The Ape and the Fox is a fable credited to Aesop and is numbered 81 in the Perry Index. However, the story goes back before Aesop's time and an alternative variant may even be of Asian origin.

==The story and its spread==
The story relates how animals meet after the death of the lion to choose a new king and are so impressed by the capering of an ape that they crown him. The fox had been one of the contestants and now plays the part of courtier. Taking the ape aside, he says that he has found something to whet the royal appetite and leads him to a baited trap. Caught in the trap, the ape accuses the fox of treachery.
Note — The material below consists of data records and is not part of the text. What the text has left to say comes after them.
-- ==== Sys2Proof/Laws/State.lean ====
section
/-!
SUPPORT. What each named update of State does to each field, one lemma a pair, so that no proof unfolds a record update;
and the updates as they act on the mixing registers together.
-/

namespace Sys2Proof.Machine

@[simp] theorem State.setMix_v0 (s : State) (m : Mix) : (s.setMix m).v0 = m.v0 := rfl
@[simp] theorem State.setMix_v1 (s : State) (m : Mix) : (s.setMix m).v1 = m.v1 := rfl
@[simp] theorem State.setMix_v2 (s : State) (m : Mix) : (s.setMix m).v2 = m.v2 := rfl
@[simp] theorem State.setMix_v3 (s : State) (m : Mix) : (s.setMix m).v3 = m.v3 := rfl
@[simp] theorem State.setMix_tail (s : State) (m : Mix) : (s.setMix m).tail = s.tail := rfl
@[simp] theorem State.setMix_tcnt (s : State) (m : Mix) : (s.setMix m).tcnt = s.tcnt := rfl
@[simp] theorem State.setMix_total (s : State) (m : Mix) : (s.setMix m).total = s.total := rfl
@[simp] theorem State.setMix_phase (s : State) (m : Mix) : (s.setMix m).phase = s.phase := rfl
@[simp] theorem State.setMix_fault (s : State) (m : Mix) : (s.setMix m).fault = s.fault := rfl
@[simp] theorem State.setMix_fcause (s : State) (m : Mix) : (s.setMix m).fcause = s.fcause := rfl
@[simp] theorem State.setMix_digest (s : State) (m : Mix) : (s.setMix m).digest = s.digest := rfl
@[simp] theorem State.setMix_host (s : State) (m : Mix) : (s.setMix m).host = s.host := rfl

@[simp] theorem State.setTail_v0 (s : State) (a : Word) (n : BitVec 3) : (s.setTail a n).v0 = s.v0 := rfl
@[simp] theorem State.setTail_v1 (s : State) (a : Word) (n : BitVec 3) : (s.setTail a n).v1 = s.v1 := rfl
@[simp] theorem State.setTail_v2 (s : State) (a : Word) (n : BitVec 3) : (s.setTail a n).v2 = s.v2 := rfl
@[simp] theorem State.setTail_v3 (s : State) (a : Word) (n : BitVec 3) : (s.setTail a n).v3 = s.v3 := rfl
@[simp] theorem State.setTail_tail (s : State) (a : Word) (n : BitVec 3) : (s.setTail a n).tail = a := rfl
@[simp] theorem State.setTail_tcnt (s : State) (a : Word) (n : BitVec 3) : (s.setTail a n).tcnt = n := rfl
@[simp] theorem State.setTail_total (s : State) (a : Word) (n : BitVec 3) : (s.setTail a n).total = s.total := rfl
@[simp] theorem State.setTail_phase (s : State) (a : Word) (n : BitVec 3) : (s.setTail a n).phase = s.phase := rfl
@[simp] theorem State.setTail_fault (s : State) (a : Word) (n : BitVec 3) : (s.setTail a n).fault = s.fault := rfl
@[simp] theorem State.setTail_fcause (s : State) (a : Word) (n : BitVec 3) : (s.setTail a n).fcause = s.fcause := rfl
@[simp] theorem State.setTail_digest (s : State) (a : Word) (n : BitVec 3) : (s.setTail a n).digest = s.digest := rfl
@[simp] theorem State.setTail_host (s : State) (a : Word) (n : BitVec 3) : (s.setTail a n).host = s.host := rfl

@[simp] theorem State.setTotal_v0 (s : State) (n : Word) : (s.setTotal n).v0 = s.v0 := rfl
@[simp] theorem State.setTotal_v1 (s : State) (n : Word) : (s.setTotal n).v1 = s.v1 := rfl
@[simp] theorem State.setTotal_v2 (s : State) (n : Word) : (s.setTotal n).v2 = s.v2 := rfl
@[simp] theorem State.setTotal_v3 (s : State) (n : Word) : (s.setTotal n).v3 = s.v3 := rfl
@[simp] theorem State.setTotal_tail (s : State) (n : Word) : (s.setTotal n).tail = s.tail := rfl
@[simp] theorem State.setTotal_tcnt (s : State) (n : Word) : (s.setTotal n).tcnt = s.tcnt := rfl
@[simp] theorem State.setTotal_total (s : State) (n : Word) : (s.setTotal n).total = n := rfl
@[simp] theorem State.setTotal_phase (s : State) (n : Word) : (s.setTotal n).phase = s.phase := rfl
@[simp] theorem State.setTotal_fault (s : State) (n : Word) : (s.setTotal n).fault = s.fault := rfl
@[simp] theorem State.setTotal_fcause (s : State) (n : Word) : (s.setTotal n).fcause = s.fcause := rfl
@[simp] theorem State.setTotal_digest (s : State) (n : Word) : (s.setTotal n).digest = s.digest := rfl
@[simp] theorem State.setTotal_host (s : State) (n : Word) : (s.setTotal n).host = s.host := rfl

@[simp] theorem State.setPhase_v0 (s : State) (p : Phase) : (s.setPhase p).v0 = s.v0 := rfl
@[simp] theorem State.setPhase_v1 (s : State) (p : Phase) : (s.setPhase p).v1 = s.v1 := rfl
@[simp] theorem State.setPhase_v2 (s : State) (p : Phase) : (s.setPhase p).v2 = s.v2 := rfl
@[simp] theorem State.setPhase_v3 (s : State) (p : Phase) : (s.setPhase p).v3 = s.v3 := rfl
@[simp] theorem State.setPhase_tail (s : State) (p : Phase) : (s.setPhase p).tail = s.tail := rfl
@[simp] theorem State.setPhase_tcnt (s : State) (p : Phase) : (s.setPhase p).tcnt = s.tcnt := rfl
@[simp] theorem State.setPhase_total (s : State) (p : Phase) : (s.setPhase p).total = s.total := rfl
@[simp] theorem State.setPhase_phase (s : State) (p : Phase) : (s.setPhase p).phase = p := rfl
@[simp] theorem State.setPhase_fault (s : State) (p : Phase) : (s.setPhase p).fault = s.fault := rfl
@[simp] theorem State.setPhase_fcause (s : State) (p : Phase) : (s.setPhase p).fcause = s.fcause := rfl
@[simp] theorem State.setPhase_digest (s : State) (p : Phase) : (s.setPhase p).digest = s.digest := rfl
@[simp] theorem State.setPhase_host (s : State) (p : Phase) : (s.setPhase p).host = s.host := rfl

@[simp] theorem State.setDigest_v0 (s : State) (d : Word) : (s.setDigest d).v0 = s.v0 := rfl
@[simp] theorem State.setDigest_v1 (s : State) (d : Word) : (s.setDigest d).v1 = s.v1 := rfl
@[simp] theorem State.setDigest_v2 (s : State) (d : Word) : (s.setDigest d).v2 = s.v2 := rfl
@[simp] theorem State.setDigest_v3 (s : State) (d : Word) : (s.setDigest d).v3 = s.v3 := rfl
@[simp] theorem State.setDigest_tail (s : State) (d : Word) : (s.setDigest d).tail = s.tail := rfl
@[simp] theorem State.setDigest_tcnt (s : State) (d : Word) : (s.setDigest d).tcnt = s.tcnt := rfl
@[simp] theorem State.setDigest_total (s : State) (d : Word) : (s.setDigest d).total = s.total := rfl
@[simp] theorem State.setDigest_phase (s : State) (d : Word) : (s.setDigest d).phase = s.phase := rfl
@[simp] theorem State.setDigest_fault (s : State) (d : Word) : (s.setDigest d).fault = s.fault := rfl
@[simp] theorem State.setDigest_fcause (s : State) (d : Word) : (s.setDigest d).fcause = s.fcause := rfl
@[simp] theorem State.setDigest_digest (s : State) (d : Word) : (s.setDigest d).digest = d := rfl
@[simp] theorem State.setDigest_host (s : State) (d : Word) : (s.setDigest d).host = s.host := rfl

@[simp] theorem State.setHost_v0 (s : State) (h : List HostMove) : (s.setHost h).v0 = s.v0 := rfl
@[simp] theorem State.setHost_v1 (s : State) (h : List HostMove) : (s.setHost h).v1 = s.v1 := rfl
@[simp] theorem State.setHost_v2 (s : State) (h : List HostMove) : (s.setHost h).v2 = s.v2 := rfl
@[simp] theorem State.setHost_v3 (s : State) (h : List HostMove) : (s.setHost h).v3 = s.v3 := rfl
@[simp] theorem State.setHost_tail (s : State) (h : List HostMove) : (s.setHost h).tail = s.tail := rfl
@[simp] theorem State.setHost_tcnt (s : State) (h : List HostMove) : (s.setHost h).tcnt = s.tcnt := rfl
@[simp] theorem State.setHost_total (s : State) (h : List HostMove) : (s.setHost h).total = s.total := rfl
@[simp] theorem State.setHost_phase (s : State) (h : List HostMove) : (s.setHost h).phase = s.phase := rfl
@[simp] theorem State.setHost_fault (s : State) (h : List HostMove) : (s.setHost h).fault = s.fault := rfl
@[simp] theorem State.setHost_fcause (s : State) (h : List HostMove) : (s.setHost h).fcause = s.fcause := rfl
@[simp] theorem State.setHost_digest (s : State) (h : List HostMove) : (s.setHost h).digest = s.digest := rfl
@[simp] theorem State.setHost_host (s : State) (h : List HostMove) : (s.setHost h).host = h := rfl

@[simp] theorem State.raiseFault_v0 (s : State) (c : Cause) : (s.raiseFault c).v0 = s.v0 := rfl
@[simp] theorem State.raiseFault_v1 (s : State) (c : Cause) : (s.raiseFault c).v1 = s.v1 := rfl
@[simp] theorem State.raiseFault_v2 (s : State) (c : Cause) : (s.raiseFault c).v2 = s.v2 := rfl
@[simp] theorem State.raiseFault_v3 (s : State) (c : Cause) : (s.raiseFault c).v3 = s.v3 := rfl
@[simp] theorem State.raiseFault_tail (s : State) (c : Cause) : (s.raiseFault c).tail = s.tail := rfl
@[simp] theorem State.raiseFault_tcnt (s : State) (c : Cause) : (s.raiseFault c).tcnt = s.tcnt := rfl
@[simp] theorem State.raiseFault_total (s : State) (c : Cause) : (s.raiseFault c).total = s.total := rfl
@[simp] theorem State.raiseFault_phase (s : State) (c : Cause) : (s.raiseFault c).phase = s.phase := rfl
@[simp] theorem State.raiseFault_fault (s : State) (c : Cause) : (s.raiseFault c).fault = true := rfl
@[simp] theorem State.raiseFault_fcause (s : State) (c : Cause) : (s.raiseFault c).fcause = c.code := rfl
@[simp] theorem State.raiseFault_digest (s : State) (c : Cause) : (s.raiseFault c).digest = s.digest := rfl
@[simp] theorem State.raiseFault_host (s : State) (c : Cause) : (s.raiseFault c).host = s.host := rfl

@[simp] theorem State.applyReset_v0 (s : State) : (s.applyReset).v0 = 0 := rfl
@[simp] theorem State.applyReset_v1 (s : State) : (s.applyReset).v1 = 0 := rfl
@[simp] theorem State.applyReset_v2 (s : State) : (s.applyReset).v2 = 0 := rfl
@[simp] theorem State.applyReset_v3 (s : State) : (s.applyReset).v3 = 0 := rfl
@[simp] theorem State.applyReset_tail (s : State) : (s.applyReset).tail = 0 := rfl
@[simp] theorem State.applyReset_tcnt (s : State) : (s.applyReset).tcnt = 0 := rfl
@[simp] theorem State.applyReset_total (s : State) : (s.applyReset).total = 0 := rfl
@[simp] theorem State.applyReset_phase (s : State) : (s.applyReset).phase = .empty := rfl
@[simp] theorem State.applyReset_fault (s : State) : (s.applyReset).fault = false := rfl
@[simp] theorem State.applyReset_fcause (s : State) : (s.applyReset).fcause = 0 := rfl
@[simp] theorem State.applyReset_digest (s : State) : (s.applyReset).digest = 0 := rfl
@[simp] theorem State.applyReset_host (s : State) : (s.applyReset).host = s.host := rfl

@[simp] theorem State.setMix_mix (s : State) (m : Mix) : (s.setMix m).mix = m := rfl
@[simp] theorem State.setTail_mix (s : State) (a : Word) (n : BitVec 3) : (s.setTail a n).mix = s.mix := rfl
@[simp] theorem State.setTotal_mix (s : State) (n : Word) : (s.setTotal n).mix = s.mix := rfl
@[simp] theorem State.setPhase_mix (s : State) (p : Phase) : (s.setPhase p).mix = s.mix := rfl
@[simp] theorem State.setDigest_mix (s : State) (d : Word) : (s.setDigest d).mix = s.mix := rfl
@[simp] theorem State.setHost_mix (s : State) (h : List HostMove) : (s.setHost h).mix = s.mix := rfl
@[simp] theorem State.raiseFault_mix (s : State) (c : Cause) : (s.raiseFault c).mix = s.mix := rfl
@[simp] theorem State.mix_v0 (s : State) : s.mix.v0 = s.v0 := rfl
@[simp] theorem State.mix_v1 (s : State) : s.mix.v1 = s.v1 := rfl
@[simp] theorem State.mix_v2 (s : State) : s.mix.v2 = s.v2 := rfl
@[simp] theorem State.mix_v3 (s : State) : s.mix.v3 = s.v3 := rfl
@[simp] theorem State.setMix_self (s : State) : s.setMix s.mix = s := rfl

/-- Two states are equal when their registers, the mixing registers taken together, and their host moves are. -/
theorem State.ext_mix {s t : State} (mix : s.mix = t.mix) (tail : s.tail = t.tail) (tcnt : s.tcnt = t.tcnt)
    (total : s.total = t.total) (phase : s.phase = t.phase) (fault : s.fault = t.fault)
    (fcause : s.fcause = t.fcause) (digest : s.digest = t.digest) (host : s.host = t.host) : s = t := by
  cases s
  cases t
  simp only [State.mix, Mix.mk.injEq] at mix
  simp_all

end Sys2Proof.Machine
end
The latter replies that someone so gullible and greedy is unfit to rule. Some versions provide the moral that those who aspire to rule must first learn to govern themselves.
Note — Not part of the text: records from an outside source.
-- ==== Sys2Proof/Tests/Slice0.lean ====
section
/-!
SUPPORT. The model's own tests. Expected values are those of spec/95_test_vectors.md (V1 to V17), of the examples in the
rules, or written out by hand from the encoding. The second part shows, for each statement of
Sys2Proof/Certificates/Slice0/Obligations.lean that has hypotheses, a state and operands that meet them.
-/

namespace Sys2Proof.Tests

open Sys2Proof Sys2Proof.Machine

/-! ### WellFormed: an ill-formed term for each check -/

theorem test_wf_absorb_nine : (Instr.absorb 9 0).wf = false := by decide
theorem test_wf_absorb_fifteen : (Instr.absorb 15 0).wf = false := by decide
theorem test_wf_absorb_eight : (Instr.absorb 8 0).wf = true := by decide
theorem test_wf_illegal_init : (Instr.illegal 1 0).wf = false := by decide
theorem test_wf_illegal_absorb : (Instr.illegal 2 8).wf = false := by decide
theorem test_wf_illegal_final : (Instr.illegal 3 15).wf = false := by decide
theorem test_wf_illegal_true : (Instr.illegal 2 9).wf = true ∧ (Instr.illegal 0 0).wf = true := by decide

/-! ### Decode: words of V14, a word of every row of spec/opcode_table.json, fields and mask bits by hand -/

theorem test_decode_init :
    decode 0x100f0e0d0c0b0a09080706050403020100 = .init 0x0706050403020100 0x0f0e0d0c0b0a0908 := by decide
theorem test_decode_init_len_ignored :
    decode 0x1f00000000000000060000000000000005 = .init 0x5 0x6 := by decide
theorem test_decode_absorb_seven :
    decode 0x270000000000000000000e0d0c0b0a0908 = .absorb 7 0x000e0d0c0b0a0908 := by decide
theorem test_decode_absorb_eight_d1_ignored :
    decode 0x2800000000000012340000000000000000 = .absorb 8 0 := by decide
theorem test_decode_final_fields_ignored :
    decode 0x3500000000000000020000000000000001 = .final := by decide
theorem test_decode_illegal_zero : decode 0 = .illegal 0 0 := by decide
theorem test_decode_illegal_ones : decode 0xffffffffffffffffffffffffffffffffff = .illegal 15 15 := by decide
theorem test_decode_illegal_op_four : decode 0x4000000000000000000000000000000000 = .illegal 4 0 := by decide
theorem test_decode_illegal_op_eight : decode 0x8000000000000000000000000000000000 = .illegal 8 0 := by decide
theorem test_decode_illegal_len_nine : decode 0x2900000000000000000000000000000000 = .illegal 2 9 := by decide
theorem test_decode_illegal_len_ten : decode 0x2a00000000000000000000000000000000 = .illegal 2 10 := by decide
theorem test_decode_illegal_len_twelve : decode 0x2c00000000000000000000000000000000 = .illegal 2 12 := by decide

theorem test_encode_init :
    encode (.init 0x0706050403020100 0x0f0e0d0c0b0a0908) = 0x100f0e0d0c0b0a09080706050403020100 := by decide
theorem test_encode_absorb : encode (.absorb 1 0x7f) = 0x210000000000000000000000000000007f := by decide
theorem test_encode_final : encode .final = 0x3000000000000000000000000000000000 := by decide
theorem test_encode_illegal : encode (.illegal 2 15) = 0x2f00000000000000000000000000000000 := by decide

theorem test_table_word_init :
    decodeTableWord 136 0x1000000000000000060000000000000005 = some (.init 0x5 0x6) := by decide
theorem test_table_word_short : decodeTableWord 8 0xff = some (.illegal 0 0) := by decide
theorem test_table_word_too_long : decodeTableWord 144 0 = none := by decide

/-! ### Assembler: the examples of R79 and R80 -/

theorem test_assemble_init : assemble (.init 0x0706050403020100 0x0f0e0d0c0b0a0908) =
    some 0x100f0e0d0c0b0a09080706050403020100 := by decide
theorem test_assemble_absorb_bytes : assemble (.absorbBytes [0x00]) = some 0x2100000000000000000000000000000000 := by
  decide
theorem test_assemble_absorb_canonical :
    assemble (.absorb 3 0xffffffffff332211) = some 0x2300000000000000000000000000332211 := by decide
theorem test_assemble_absorb_nine : assemble (.absorb 9 0) = none := by decide
theorem test_text_init :
    (AsmLine.init 0x0706050403020100 0x0f0e0d0c0b0a0908).text = "INIT 0x0706050403020100, 0x0f0e0d0c0b0a0908" := by
  decide
theorem test_text_absorb_bytes : (AsmLine.absorbBytes [0x11, 0x22, 0x33]).text = "ABSORB [11 22 33]" := by decide
theorem test_expand_add_empty : (Pseudo.add []).expand = [.absorb 0 0] := by decide
theorem test_expand_add_nine : (Pseudo.add [0, 1, 2, 3, 4, 5, 6, 7, 8]).expand =
    [.absorb 8 0x0706050403020100, .absorb 1 0x8] := by decide

/-! ### The round (V5, V7, V8) -/

theorem test_rotl : rotl64 0x0123456789abcdef 13 = 0x68acf13579bde024 ∧
    rotl64 0x0123456789abcdef 21 = 0xacf13579bde02468 ∧ rotl64 0x8000000000000001 32 = 0x0000000180000000 := by decide
theorem test_sipRound : sipRound ⟨0x0123456789abcdef, 0xfedcba9876543210, 0x0f1e2d3c4b5a6978, 0x8796a5b4c3d2e1f0⟩ =
    ⟨0x33001123eeddccfd, 0x1d0b375d48a3fad5, 0x88eb2b8cff61c426, 0x177dca9a711bacff⟩ := by decide
theorem test_sipRound_v1 : sipRound ⟨0, 0x8000000000000000, 0, 0⟩ =
    ⟨0x0000000080000000, 0x8000000020011000, 0x0000100080000000, 0x0000000080000000⟩ := by decide
theorem test_compressWord : compressWord 0x0706050403020100
      ⟨0x7469686173716475, 0x6b617f6d656e6665, 0x6b7f62616d677361, 0x7b6b696e727e6c7b⟩ =
    ⟨0x4a017198de0a59e0, 0x0d52f6f62a4f59a4, 0x634cb3577b01fd3d, 0xa5224d6f55c7d9c8⟩ := by decide

/-! ### One command on a small state (V9, V10, V11, V13, V15) -/

/-- The state after `INIT 0x0, 0x0` (V9). -/
def active : State := { State.reset with
  v0 := 0x736f6d6570736575, v1 := 0x646f72616e646f6d, v2 := 0x6c7967656e657261, v3 := 0x7465646279746573,
  phase := .active }

/-- `active` with pending bytes (V10). -/
def pending (tail : Word) (tcnt : BitVec 3) (total : Word) : State :=
  { active with tail := tail, tcnt := tcnt, total := total }

/-- The mixing registers of `active` after the word `0x8877665544332211` (V10). -/
def mixed : Mix := ⟨0xbcfa6482a61164ab, 0x6d59bc8807bcfc78, 0x1b635c32a1f64901, 0xb1a752b4076e7269⟩

/-- `active` finalized, with an invented digest. -/
def finished : State := { active with phase := .done, digest := 0x1122334455667788 }

/-- A faulted core: `ABSORB` before `INIT` (P5). -/
def faulted : State := { State.reset with fault := true, fcause := 2 }

theorem test_init : runInstr State.reset (.init 0x0123456789abcdef 0xfedcba9876543210) = { State.reset with
    v0 := 0x724c2802f9d8a89a, v1 := 0x9ab3c8f918305d7d, v2 := 0x6d5a2202e7cebf8e, v3 := 0x8ab9defa0f205763,
    phase := .active } := by decide
theorem test_init_clears_the_old_engine : runInstr { finished with tail := 5, tcnt := 1, total := 9 } (.init 0 0) =
    active := by decide
theorem test_absorb_straddle : runInstr (pending 0x332211 3 3) (.absorb 8 0xbbaa998877665544) =
    (pending 0xbbaa99 3 11).setMix mixed := by decide
theorem test_absorb_wrap : runInstr (pending 0x0504030201 5 0xfffffffffffffffd) (.absorb 4 0x09080706) =
    (pending 0x9 1 1).setMix
      ⟨0x5e0a650b53da159e, 0x0cc16dbcb9870bbc, 0x05a5ecc9b1b74d48, 0xd0099a405c7d2148⟩ := by decide
theorem test_final : runInstr active .final = { active with
    v0 := 0x4aad48c25c5f9069, v1 := 0xa32eee94879e255b, v2 := 0x4af430095c732a6a, v3 := 0xbde5ddc2f4c59f8f,
    phase := .done, digest := 0x1e924b9d737700d7 } := by decide
theorem test_final_twice : runInstr finished .final = { finished with fault := true, fcause := 4 } := by decide
theorem test_illegal_before_lifecycle :
    runWord finished 0x2900000000000000000000000000000000 = { finished with fault := true, fcause := 1 } := by decide
theorem test_illegal_keeps_first_cause : runWord faulted 0x2900000000000000000000000000000000 = faulted := by decide

theorem test_step_fetches_the_word : step (State.reset.withFetchWord 136 0x1000000000000000000000000000000000) =
    .next active := rfl
theorem test_step_reset : step { faulted with host := [.reset] } = .next State.reset := rfl
theorem test_step_idle : step faulted = .next faulted := rfl

/-! ### The function computed and the native digest (V1, V2, V4, V11, P8) -/

theorem test_siphash_empty : sipHash24 0x0706050403020100 0x0f0e0d0c0b0a0908 [] = 0x726fdb47dd0e0e31 := by decide
theorem test_siphash_one : sipHash24 0x0706050403020100 0x0f0e0d0c0b0a0908 [0x00] = 0x74f839c593dc67fd := by decide
theorem test_siphash_fifteen : sipHash24 0x0706050403020100 0x0f0e0d0c0b0a0908
    [0x00, 0x01, 0x02, 0x03, 0x04, 0x05, 0x06, 0x07, 0x08, 0x09, 0x0a, 0x0b, 0x0c, 0x0d, 0x0e] =
    0xa129ca6149be45e5 := by decide
theorem test_fold : fold32 0xa129ca6149be45e5 = 0xe8978f84 ∧ fold32 0xffffffff00000000 = 0xffffffff ∧
    fold32 0x1234567812345678 = 0 := by decide
theorem test_signed : nativeSigned .w32 { finished with digest := 0x726fdb47dd0e0e31 } = -1352542858 := by decide

/-! ### The clocked port (R191, R198) -/

/-- A configuration: reset at level 1, three cycles for a beat that completes a word. -/
def config : Config := ⟨.w64, true, true, 0, 1, 3, 6, 0⟩

/-- The pins of a cycle that offers a word. -/
def offering (w : CmdWord) : Pins := ⟨false, true, w⟩

/-- The pins of a cycle that offers nothing. -/
def quiet : Pins := ⟨false, false, 0⟩

/-- The block with `active` in it. -/
def port (busy : Option InFlight) (offer : Option CmdWord) : PortState := ⟨active, busy, offer, 0⟩

/-- `ABSORB 8, 0x8877665544332211` (V10). -/
def beatWord : CmdWord := 0x2800000000000000008877665544332211

theorem test_port_accepts : cycle config (offering beatWord) (port none none) =
    .next ⟨active, some ⟨beatWord, 2⟩, none, 1⟩ := rfl
theorem test_port_completes : cycle config quiet (port (some ⟨beatWord, 0⟩) none) =
    .next ⟨(pending 0 0 8).setMix mixed, none, none, 1⟩ := rfl
theorem test_port_reset : cycle config ⟨true, true, beatWord⟩ (port (some ⟨beatWord, 0⟩) none) =
    .next ⟨State.reset, none, some beatWord, 1⟩ := rfl

/-! ### Witnesses: the hypotheses of each statement can be met -/

theorem witness_DecodeReadsTheFields :
    (0x230000000000000000ffffffffff332211 : CmdWord).toNat = (0x2 : BitVec 4).toNat * 2 ^ 132 +
      (0x3 : BitVec 4).toNat * 2 ^ 128 + (0 : Word).toNat * 2 ^ 64 + (0xffffffffff332211 : Word).toNat := by decide

theorem witness_DecodeOfEncodeIsTheCommand :
    (Instr.init 1 2).wf = true ∧ (Instr.absorb 8 3).wf = true ∧ Instr.final.wf = true ∧
    (Instr.illegal 2 9).wf = true := by decide

theorem witness_IllegalEncodingsRaiseIllegalCmd :
    (∃ op len, decode 0x2f00000000000000000000000000000000 = .illegal op len) ∧
    active.fault = false ∧ faulted.fault = true := ⟨⟨2, 15, by decide⟩, by decide⟩

theorem witness_UnusedFieldsHaveNoEffect :
    (8 : BitVec 4).toNat ≤ 8 ∧ (0 : BitVec 4).toNat ≤ 8 ∧
    ((0x2 : BitVec 4) ≠ 0x1 ∧ ((0x2 : BitVec 4) = 0x2 → 8 < (9 : BitVec 4).toNat)) ∧
    ((0x0 : BitVec 4) ≠ 0x1 ∧ ((0x0 : BitVec 4) = 0x2 → 8 < (0 : BitVec 4).toNat)) := by decide

theorem witness_CanonicalWordDoesTheSame : (Instr.absorb 3 0xffffffffff332211).wf = true := by decide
The fable is very old and may predate Aesop, since it seems to have been used by the 7th century BCE poet Archilochos. In Europe it was for a long time restricted to Greek sources but it was one of those that also travelled eastwards into Central Asia from about the 8th century CE. Papyrus fragments of the fable from this era have been discovered in both Sogdian and Uyghur.

The fable of the ape and the fox began to appear in other European countries during the 17th century. Hieronymus Osius devoted a Neo-Latin poem to it, as did Gabriele Faerno. The latter ends with the moral that "desert must be proved by deeds" (ostendit comissus honos, quam quisque probandus). The French version of the fable by La Fontaine ends with a similar reflection as the fox chides the monkey, "Do you aspire to govern us, unable to control yourself?"

The commentary that follows the telling by Roger L'Estrange condemns all the participants: the electors for their unthinking choice, the unqualified monkey for accepting the office and the envious fox for its malice. Samuel Croxall too deplores the choice, while Thomas Bewick's edition reflects that "when Apes are in power, Foxes will never be wanting to play upon them", criticising the self-serving courtier and the foolishness that exposes authority to scorn. There was also a poem by John Byrom, subtitled "The fruits of greediness and credulity" and designed for school recitation, that was close in wording to Croxall's account.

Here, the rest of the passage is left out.